John M. Joy January 12, 2013 at 12:39 PM
Lisa, the only chance for any sort of "public policy" action to be at all reasonable is for it to occur AFTER all the facts are in, which is to say AFTER the State Police conclude their investigation. To date, all they have released are the principal facts of the incident: where and when it took place, the names of the victims, and name of the shooter. Their most recent press release (4Jan2013) states the investigation is continuing, and there is no new information to be released. Everything else - whether or not Adam Lanza was diagnosed with a mental illness, whether or not he was being treated (and by whom), what medications he may or may not have been on, whether he played violent video games, how his mother stored her weapons, ... - is a matter of rumor and speculation. The press has already been duped by a bogus uncle claiming his "nephew" was taking Fanapt. Whenever one of these rumors makes the rounds, the response from J. Paul Vance has been along the lines of "We didn't say that." Prudence would dictate letting them finish their work so all the facts are in.

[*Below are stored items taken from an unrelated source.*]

/-- A presence latches a flag, its claims apart: PEER_CHANGE where its sender restarts or goes dark or comes back,
PEER_TROUBLE at a rank-0 station, CONFIG_DIFFERS, TIME_SKEW, BADGE_TWICE, and HANDOVER_FAILED where it ends an offer to or
from its sender (R156, R157, R160, R75, R123). -/
abbrev Latches (s : State) (n : Station) (r : PeerRecord) (p : PresenceBody) (f : Flag) : Prop :=
  (f = .peerChange ∧ (Restarts r p ∨ (p.dark = true ↔ ∀ i, r.info = some i → i.dark = false))) ∨
  (f = .peerTrouble ∧ s.rankZero = true ∧
    ((p.overdue = true ∧ ∀ i, r.info = some i → i.overdue = false) ∨ p.reports ≠ .none ∨
      (∃ i, r.info = some i ∧ (i.lineA ≠ p.lineA ∨ i.lineB ≠ p.lineB)) ∨
      (r.info = none ∧ (p.lineA ≠ 0 ∨ p.lineB ≠ 0)))) ∨
  (f = .configDiffers ∧ s.node.digest ≠ some p.digest ∧ r.digestMatch ≠ .no) ∨
  (f = .timeSkew ∧ 2 < ((p.millTime.toNat : Int) - s.clock.millTime).natAbs ∧
    ∀ d, r.millDiff = some d → d.natAbs ≤ 2) ∨
  (f = .badgeTwice ∧ ∃ b x, (b = p.activeBadge ∨ b = p.reliefBadge) ∧ b ≠ 0 ∧ x.badge = b ∧
    (s.signOn.active = some x ∨ s.signOn.relief = some x)) ∨
  (f = .handoverFailed ∧ (p.dark = true ∨ Restarts r p) ∧
    ((∃ o, s.handover.outgoing = .offered o ∧ o.target = n) ∨
      ∃ o a, (s.handover.incoming = .presented o ∨ s.handover.incoming = .answered o a) ∧ o.origin = n))

/-- A state after this station has lost an area: it leaves the re-badge list and the outgoing offer, and a remote OFFERED
one left without areas ends AREAS_LOST, with its WITHDRAW if that has a place (R121, R124, R127). -/
def areaGone (a : Nat) (s : State) : State :=
  let h := { s.handover with rebadge := s.handover.rebadge &&& ~~~BitVec.twoPow 32 a }
  match s.handover.outgoing with
  | .idle => { s with handover := h }
  | .committing o =>
    { s with handover := { h with outgoing := .committing { o with areas := o.areas &&& ~~~BitVec.twoPow 32 a } } }
  | .offered o =>
    let left := o.areas &&& ~~~BitVec.twoPow 32 a
    if left ≠ 0 ∨ s.node.number = some o.target then
      { s with handover := { h with outgoing := .offered { o with areas := left } } }
    else
      { s with
        handover := { h with outgoing := .idle, lastOut := some ⟨o.number, o.target, .areasLost⟩ }
        tx := if s.tx.urgent.length < 8 then queued s (.withdraw o.number o.target) else s.tx
        port := flagged s .handoverFailed }

/-- A claim of station `n` beats a record: a higher serial, or an equal one and no lower station holds the area (R88). -/
def beats (n : Station) (serial : Half) (r : Area) : Bool :=
  decide (r.serial.toNat < serial.toNat) ||
    (r.serial == serial && match r.hold with
      | .held t0 _ => decide (n.toNat ≤ t0.toNat)
      | .unheld => true
      | .orphaned _ _ _ _ => true)

/-- A record already ORPHANED with this holder and serial (R95). -/
def orphanedBy (n : Station) (serial : Half) (r : Area) : Bool :=
  match r.hold with
  | .orphaned t0 _ _ _ => t0 == n && r.serial == serial
  | .unheld => false
  | .held _ _ => false

/-- A state after an accepted claim has given an area these hold fields: handed on, and where this station held the area
CLAIM_LOST latched if that is a loss, and the area-lost notice given if the area has left the held set (R89, R124). -/
def claimed (h : Hold) (serial : Half) (loss : Bool) (a : Nat) (s : State) : State :=
  let u := handedOn a s { s with areas := s.areas.set a { s.area a with hold := h, serial := serial } }
  let v := if s.holds a && loss then { u with lastLost := some a, port := flagged u .claimLost } else u
  if s.holds a && !u.holds a then areaGone a v else v

/-- What a claim that holds an area at station `n` makes of a state; none for an area not configured and for a rejected
claim (R87, R88). `orphan`: an accepted one leaves the area ORPHANED with its grace RUNNING (R95, R120). -/
def tried (n : Station) (b : Badge) (orphan loss : Bool) (serial : Half) (a : Nat) (s : State) : Option State :=
  if (s.area a).config.isNone || !beats n serial (s.area a) then none
  else some (claimed (if orphan then .orphaned n b s.clock.now .running else .held n b) serial loss a s)

/-- A state after one claim of a presence of station `n`. One for an area not configured, or rejected, changes nothing; an
accepted one makes the area HELD by `n`, or ORPHANED with its grace RUNNING where the presence is dark, unless it is so
at that serial already; this station's loss latches CLAIM_LOST (R87 to R89, R95). -/
def settled (n : Station) (p : PresenceBody) (s : State) (e : ClaimEntry) : State :=
  if p.dark && orphanedBy n e.serial (s.area e.area.toNat) then s
  else (tried n (e.badge.getD p.activeBadge) p.dark true e.serial e.area.toNat s).getD s

/-- One entry of a COMMIT that names station `n` as incoming: the areas whose claims have been accepted, and the state
(R87, R120). -/
def committedTo (n : Station) (b : Badge) (orphan loss : Bool) (x : AreaSet × State) (e : CommitEntry) : AreaSet × State :=
  match tried n b orphan loss e.serial e.area.toNat x.2 with
  | none => x
  | some t => (x.1 ||| BitVec.twoPow 32 e.area.toNat, t)

/-- A COMMIT's claims leave their areas ORPHANED: at the incoming station when its active slot is empty, at any other one
whose peer record of it is LOST or dark (R120). -/
def commitOrphaned (n : Station) (s : State) : Bool :=
  if s.node.number = some n then s.signOn.active.isNone else (s.peer n).any fun r => r.state == .lost || r.isDark

/-- The scope of the window admits a record (R40). -/
def admitted (s : State) (r : AlarmRecord) : Bool :=
  match s.window.scope with
  | .focus => !r.handling.isShelved && decide (s.window.focus = some r.id.area)
  | .held => !r.handling.isShelved && s.holds r.id.area.toNat
  | .all => !r.handling.isShelved
  | .shelved => r.handling.isShelved

/-- This station is a target of an area's records that nobody holds, or that are escalated: it is the area's standby
station, or a rank-0 station (R14). -/
abbrev Targets (s : State) (a : Nat) : Prop :=
  (∃ k n, (s.area a).config = some k ∧ k.standby = some n ∧ s.node.number = some n) ∨
    ∃ x, s.signOn.active = some x ∧ x.rank = 0

/-- A shelf has run out (R34; an expiry less than 2^31 s past: log entry 17). -/
abbrev RunOut (s : State) (r : AlarmRecord) : Prop :=
  ∃ e n b, r.handling = .shelved e n b ∧ (s.clock.now - e).toNat < 2147483648

/-- The commands that are console requests. -/
def isRequest (c : Instr) : Bool :=
  match c with
  | .unknownRequest _ => true
  | c => (requestBytes 0 c).isSome

end Sys2Proof.Claims

open Sys2Proof Sys2Proof.Machine Sys2Proof.Claims

/-! ### The block -/

/-- Tier 1. The step takes the command at the front of the queue, and idles on an empty one (log entries 1 and 2). -/
def Obligations.StepRunsTheFrontCommand : Prop :=
  (∀ c q s, s.pending = c :: q → step s = exec c { s with pending := q }) ∧ (∀ s, s.pending = [] → step s = .next s)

Lisa Bigelow January 12, 2013 at 01:35 PM
Hi John, Thanks for reading and commenting. While your comments certainly make sense in many regards, I'm not sure I agree in full with your view. There are several tragedies the commission can look to for clues as to how to proceed; waiting until the Newtown investigation concludes may take years. However, I agree learning the facts about medications/treatments, the mother's weapons storage habits and exposure to violence (media or otherwise) play an important role in the debate, as does understanding weapons technology and the effects of interstate commerce as they relate to the Newtown tragedy and others. We shall see what develops! Thanks again -- Lisa B.

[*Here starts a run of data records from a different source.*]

-- ==== Sys2Proof/Laws/Frames.lean ====
section
/-! SUPPORT. For each shared operation, one lemma that says which parts of the state it never changes. -/

namespace Sys2Proof.Machine

@[simp] theorem ite_node (c : Prop) [Decidable c] (a b : State) :
    (if c then a else b).node = if c then a.node else b.node := by
  split <;> rfl

@[simp] theorem ite_picture (c : Prop) [Decidable c] (a b : State) :
    (if c then a else b).picture = if c then a.picture else b.picture := by
  split <;> rfl

@[simp] theorem ite_window (c : Prop) [Decidable c] (a b : State) :
    (if c then a else b).window = if c then a.window else b.window := by
  split <;> rfl

@[simp] theorem ite_areas (c : Prop) [Decidable c] (a b : State) :
    (if c then a else b).areas = if c then a.areas else b.areas := by
  split <;> rfl

@[simp] theorem ite_lastLost (c : Prop) [Decidable c] (a b : State) :
    (if c then a else b).lastLost = if c then a.lastLost else b.lastLost := by
  split <;> rfl

@[simp] theorem ite_signOn (c : Prop) [Decidable c] (a b : State) :
    (if c then a else b).signOn = if c then a.signOn else b.signOn := by
  split <;> rfl

@[simp] theorem ite_clock (c : Prop) [Decidable c] (a b : State) :
    (if c then a else b).clock = if c then a.clock else b.clock := by
  split <;> rfl

@[simp] theorem ite_handover (c : Prop) [Decidable c] (a b : State) :
    (if c then a else b).handover = if c then a.handover else b.handover := by
  split <;> rfl

@[simp] theorem ite_bus (c : Prop) [Decidable c] (a b : State) :
    (if c then a else b).bus = if c then a.bus else b.bus := by
  split <;> rfl

@[simp] theorem ite_tx (c : Prop) [Decidable c] (a b : State) :
    (if c then a else b).tx = if c then a.tx else b.tx := by
  split <;> rfl

@[simp] theorem ite_peers (c : Prop) [Decidable c] (a b : State) :
    (if c then a else b).peers = if c then a.peers else b.peers := by
  split <;> rfl

@[simp] theorem ite_transfer (c : Prop) [Decidable c] (a b : State) :
    (if c then a else b).transfer = if c then a.transfer else b.transfer := by
  split <;> rfl

@[simp] theorem ite_port (c : Prop) [Decidable c] (a b : State) :
    (if c then a else b).port = if c then a.port else b.port := by
  split <;> rfl

@[simp] theorem ite_second (c : Prop) [Decidable c] (a b : State) :
    (if c then a else b).second = if c then a.second else b.second := by
  split <;> rfl

@[simp] theorem ite_freeCount (c : Prop) [Decidable c] (a b : State) :
    (if c then a else b).freeCount = if c then a.freeCount else b.freeCount := by
  split <;> rfl

@[simp] theorem ite_pending (c : Prop) [Decidable c] (a b : State) :
    (if c then a else b).pending = if c then a.pending else b.pending := by
  split <;> rfl

/-- What every step of a fold keeps, the fold keeps. -/
theorem foldl_keeps {α β : Type} (g : State → β) (f : State → α → State) (step : ∀ s x, g (f s x) = g s) (l : List α) :
    ∀ s, g (l.foldl f s) = g s := by
  induction l with
  | nil => exact fun _ => rfl
  | cons x rest ih => exact fun s => (ih (f s x)).trans (step s x)

/-! ### Flags and reports -/

@[simp] theorem State.latchIf_frame (s : State) (c : Bool) (f : Flag) :
    (s.latchIf c f).node = s.node ∧ (s.latchIf c f).picture = s.picture ∧ (s.latchIf c f).window = s.window ∧
      (s.latchIf c f).areas = s.areas ∧ (s.latchIf c f).lastLost = s.lastLost ∧
      (s.latchIf c f).signOn = s.signOn ∧ (s.latchIf c f).clock = s.clock ∧
      (s.latchIf c f).handover = s.handover ∧ (s.latchIf c f).bus = s.bus ∧ (s.latchIf c f).tx = s.tx ∧
      (s.latchIf c f).peers = s.peers ∧ (s.latchIf c f).transfer = s.transfer ∧
      (s.latchIf c f).second = s.second ∧ (s.latchIf c f).freeCount = s.freeCount ∧
      (s.latchIf c f).pending = s.pending := by
  unfold State.latchIf
  try dsimp only
  repeat' split
  all_goals simp

@[simp] theorem State.latchOpt_frame (s : State) (f : Option Flag) :
    (s.latchOpt f).node = s.node ∧ (s.latchOpt f).picture = s.picture ∧ (s.latchOpt f).window = s.window ∧
      (s.latchOpt f).areas = s.areas ∧ (s.latchOpt f).lastLost = s.lastLost ∧ (s.latchOpt f).signOn = s.signOn ∧
      (s.latchOpt f).clock = s.clock ∧ (s.latchOpt f).handover = s.handover ∧ (s.latchOpt f).bus = s.bus ∧
      (s.latchOpt f).tx = s.tx ∧ (s.latchOpt f).peers = s.peers ∧ (s.latchOpt f).transfer = s.transfer ∧
      (s.latchOpt f).second = s.second ∧ (s.latchOpt f).freeCount = s.freeCount ∧
      (s.latchOpt f).pending = s.pending := by
  unfold State.latchOpt
  try dsimp only
  repeat' split
  all_goals simp

/-! ### Areas, queue, routing, window, port -/

@[simp] theorem State.queueIfRoom_frame (s : State) (f : Frame) :
    (s.queueIfRoom f).node = s.node ∧ (s.queueIfRoom f).picture = s.picture ∧
      (s.queueIfRoom f).window = s.window ∧ (s.queueIfRoom f).areas = s.areas ∧
      (s.queueIfRoom f).lastLost = s.lastLost ∧ (s.queueIfRoom f).signOn = s.signOn ∧
      (s.queueIfRoom f).clock = s.clock ∧ (s.queueIfRoom f).handover = s.handover ∧
      (s.queueIfRoom f).bus = s.bus ∧ (s.queueIfRoom f).peers = s.peers ∧
      (s.queueIfRoom f).transfer = s.transfer ∧ (s.queueIfRoom f).port = s.port ∧
      (s.queueIfRoom f).second = s.second ∧ (s.queueIfRoom f).freeCount = s.freeCount ∧
      (s.queueIfRoom f).pending = s.pending := by
  unfold State.queueIfRoom
  try dsimp only
  repeat' split
  all_goals simp

@[simp] theorem State.soundFor_frame (s : State) (r : AlarmRecord) (f : Bool) :
    (s.soundFor r f).node = s.node ∧ (s.soundFor r f).window = s.window ∧ (s.soundFor r f).areas = s.areas ∧
      (s.soundFor r f).lastLost = s.lastLost ∧ (s.soundFor r f).signOn = s.signOn ∧
      (s.soundFor r f).clock = s.clock ∧ (s.soundFor r f).handover = s.handover ∧ (s.soundFor r f).bus = s.bus ∧
      (s.soundFor r f).tx = s.tx ∧ (s.soundFor r f).peers = s.peers ∧ (s.soundFor r f).transfer = s.transfer ∧
      (s.soundFor r f).port = s.port ∧ (s.soundFor r f).second = s.second ∧
      (s.soundFor r f).freeCount = s.freeCount ∧ (s.soundFor r f).pending = s.pending := by
  unfold State.soundFor
  try dsimp only
  repeat' split
  all_goals simp

@[simp] theorem State.setList_frame (s : State) (l : List AlarmRecord) :
    (s.setList l).node = s.node ∧ (s.setList l).areas = s.areas ∧ (s.setList l).lastLost = s.lastLost ∧
      (s.setList l).signOn = s.signOn ∧ (s.setList l).clock = s.clock ∧ (s.setList l).handover = s.handover ∧
      (s.setList l).bus = s.bus ∧ (s.setList l).tx = s.tx ∧ (s.setList l).peers = s.peers ∧
      (s.setList l).transfer = s.transfer ∧ (s.setList l).port = s.port ∧ (s.setList l).second = s.second ∧
      (s.setList l).freeCount = s.freeCount ∧ (s.setList l).pending = s.pending := by
  unfold State.setList State.throughWindow
  try dsimp only
  all_goals simp

/-! ### Picture store and load unit -/

@[simp] theorem State.listFull_frame (s : State) :
    (s.listFull).picture = s.picture ∧ (s.listFull).window = s.window ∧ (s.listFull).areas = s.areas ∧
      (s.listFull).lastLost = s.lastLost ∧ (s.listFull).signOn = s.signOn ∧ (s.listFull).clock = s.clock ∧
      (s.listFull).handover = s.handover ∧ (s.listFull).bus = s.bus ∧ (s.listFull).peers = s.peers ∧
      (s.listFull).transfer = s.transfer ∧ (s.listFull).second = s.second ∧
      (s.listFull).freeCount = s.freeCount ∧ (s.listFull).pending = s.pending := by
  unfold State.listFull
  try dsimp only
  all_goals simp

@[simp] theorem State.addLoad_frame (s : State) (p : Priority) (a : Nat) :
    (s.addLoad p a).node = s.node ∧ (s.addLoad p a).picture = s.picture ∧ (s.addLoad p a).window = s.window ∧
      (s.addLoad p a).lastLost = s.lastLost ∧ (s.addLoad p a).signOn = s.signOn ∧
      (s.addLoad p a).clock = s.clock ∧ (s.addLoad p a).handover = s.handover ∧ (s.addLoad p a).bus = s.bus ∧
      (s.addLoad p a).tx = s.tx ∧ (s.addLoad p a).peers = s.peers ∧ (s.addLoad p a).transfer = s.transfer ∧
      (s.addLoad p a).second = s.second ∧ (s.addLoad p a).freeCount = s.freeCount ∧
      (s.addLoad p a).pending = s.pending := by
  unfold State.addLoad
  try dsimp only
  all_goals simp

@[simp] theorem State.decayAll_frame (s : State) :
    (s.decayAll).node = s.node ∧ (s.decayAll).picture = s.picture ∧ (s.decayAll).window = s.window ∧
      (s.decayAll).lastLost = s.lastLost ∧ (s.decayAll).signOn = s.signOn ∧ (s.decayAll).clock = s.clock ∧
      (s.decayAll).handover = s.handover ∧ (s.decayAll).bus = s.bus ∧ (s.decayAll).tx = s.tx ∧
      (s.decayAll).peers = s.peers ∧ (s.decayAll).transfer = s.transfer ∧ (s.decayAll).freeCount = s.freeCount ∧
      (s.decayAll).pending = s.pending := by
  unfold State.decayAll
  try dsimp only
  all_goals simp

@[simp] theorem State.addPending_frame (s : State) (e : PendingEvent) :
    (s.addPending e).node = s.node ∧ (s.addPending e).picture = s.picture ∧ (s.addPending e).window = s.window ∧
      (s.addPending e).areas = s.areas ∧ (s.addPending e).lastLost = s.lastLost ∧
      (s.addPending e).signOn = s.signOn ∧ (s.addPending e).clock = s.clock ∧
      (s.addPending e).handover = s.handover ∧ (s.addPending e).bus = s.bus ∧ (s.addPending e).tx = s.tx ∧
      (s.addPending e).peers = s.peers ∧ (s.addPending e).second = s.second ∧
      (s.addPending e).freeCount = s.freeCount ∧ (s.addPending e).pending = s.pending := by
  unfold State.addPending
  try dsimp only
  repeat' split
  all_goals simp

theorem State.insert_frame (s t : State) (r : AlarmRecord) (h : s.insert r = some t) :
    t.node = s.node ∧ t.areas = s.areas ∧ t.lastLost = s.lastLost ∧ t.signOn = s.signOn ∧
      t.clock = s.clock ∧ t.handover = s.handover ∧ t.bus = s.bus ∧ t.tx = s.tx ∧ t.peers = s.peers ∧
      t.transfer = s.transfer ∧ t.port = s.port ∧ t.second = s.second ∧ t.freeCount = s.freeCount ∧
      t.pending = s.pending := by
  unfold State.insert at h
  dsimp only at h
  split at h
  · cases h
    simp
  · split at h
    · cases h
    · cases h
      simp

@[simp] theorem State.newRaise_frame (s : State) (t : Station) (id : AlarmId) (p : Priority) (q : Quad) :
    (s.newRaise t id p q).areas = s.areas ∧ (s.newRaise t id p q).lastLost = s.lastLost ∧
      (s.newRaise t id p q).signOn = s.signOn ∧ (s.newRaise t id p q).clock = s.clock ∧
      (s.newRaise t id p q).handover = s.handover ∧ (s.newRaise t id p q).bus = s.bus ∧
      (s.newRaise t id p q).peers = s.peers ∧ (s.newRaise t id p q).transfer = s.transfer ∧
      (s.newRaise t id p q).second = s.second ∧ (s.newRaise t id p q).freeCount = s.freeCount ∧
      (s.newRaise t id p q).pending = s.pending := by
  unfold State.newRaise
  dsimp only
  repeat' split
  all_goals first
    | (simp; done)
    | (rename_i h; simp [State.insert_frame _ _ _ h])

@[simp] theorem State.reRaise_frame (s : State) (t : Station) (p : Priority) (q : Quad) (r : AlarmRecord) :
    (s.reRaise t p q r).node = s.node ∧ (s.reRaise t p q r).areas = s.areas ∧
      (s.reRaise t p q r).lastLost = s.lastLost ∧ (s.reRaise t p q r).signOn = s.signOn ∧
      (s.reRaise t p q r).clock = s.clock ∧ (s.reRaise t p q r).handover = s.handover ∧
      (s.reRaise t p q r).bus = s.bus ∧ (s.reRaise t p q r).tx = s.tx ∧ (s.reRaise t p q r).peers = s.peers ∧
      (s.reRaise t p q r).transfer = s.transfer ∧ (s.reRaise t p q r).port = s.port ∧
      (s.reRaise t p q r).second = s.second ∧ (s.reRaise t p q r).freeCount = s.freeCount ∧
      (s.reRaise t p q r).pending = s.pending := by
  unfold State.reRaise
  try dsimp only
  all_goals simp

@[simp] theorem State.raise_frame (s : State) (t : Station) (id : AlarmId) (p : Priority) (q : Quad) :
    (s.raise t id p q).lastLost = s.lastLost ∧ (s.raise t id p q).signOn = s.signOn ∧
      (s.raise t id p q).clock = s.clock ∧ (s.raise t id p q).handover = s.handover ∧
      (s.raise t id p q).bus = s.bus ∧ (s.raise t id p q).peers = s.peers ∧
      (s.raise t id p q).second = s.second ∧ (s.raise t id p q).freeCount = s.freeCount ∧
      (s.raise t id p q).pending = s.pending := by
  unfold State.raise
  try dsimp only
  repeat' split
  all_goals simp

@[simp] theorem State.clearRecord_frame (s : State) (r : AlarmRecord) :
    (s.clearRecord r).node = s.node ∧ (s.clearRecord r).areas = s.areas ∧
      (s.clearRecord r).lastLost = s.lastLost ∧ (s.clearRecord r).signOn = s.signOn ∧
      (s.clearRecord r).clock = s.clock ∧ (s.clearRecord r).handover = s.handover ∧
      (s.clearRecord r).bus = s.bus ∧ (s.clearRecord r).tx = s.tx ∧ (s.clearRecord r).peers = s.peers ∧
      (s.clearRecord r).transfer = s.transfer ∧ (s.clearRecord r).port = s.port ∧
      (s.clearRecord r).second = s.second ∧ (s.clearRecord r).freeCount = s.freeCount ∧
      (s.clearRecord r).pending = s.pending := by
  unfold State.clearRecord
  try dsimp only
  repeat' split
  all_goals simp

Erik Musick January 14, 2013 at 07:21 PM
Lisa, The push for better mental health care says one thing: Asperger's, which Adam Lanza had, should be considered as a threat. In the same breath these anti-gun groups vilify James Holmes and say he was crazy, they are also calling attention to Asperger's as being dangerous. They wish to dig into mental health threats to society, but will refuse to label Asperger's as being one of them, since it is not politically-correct to do so. I guess they simply don't know what they really want to say or do. Until they deal realistically, based on what we all have been shown, they will continue to spin their wheels.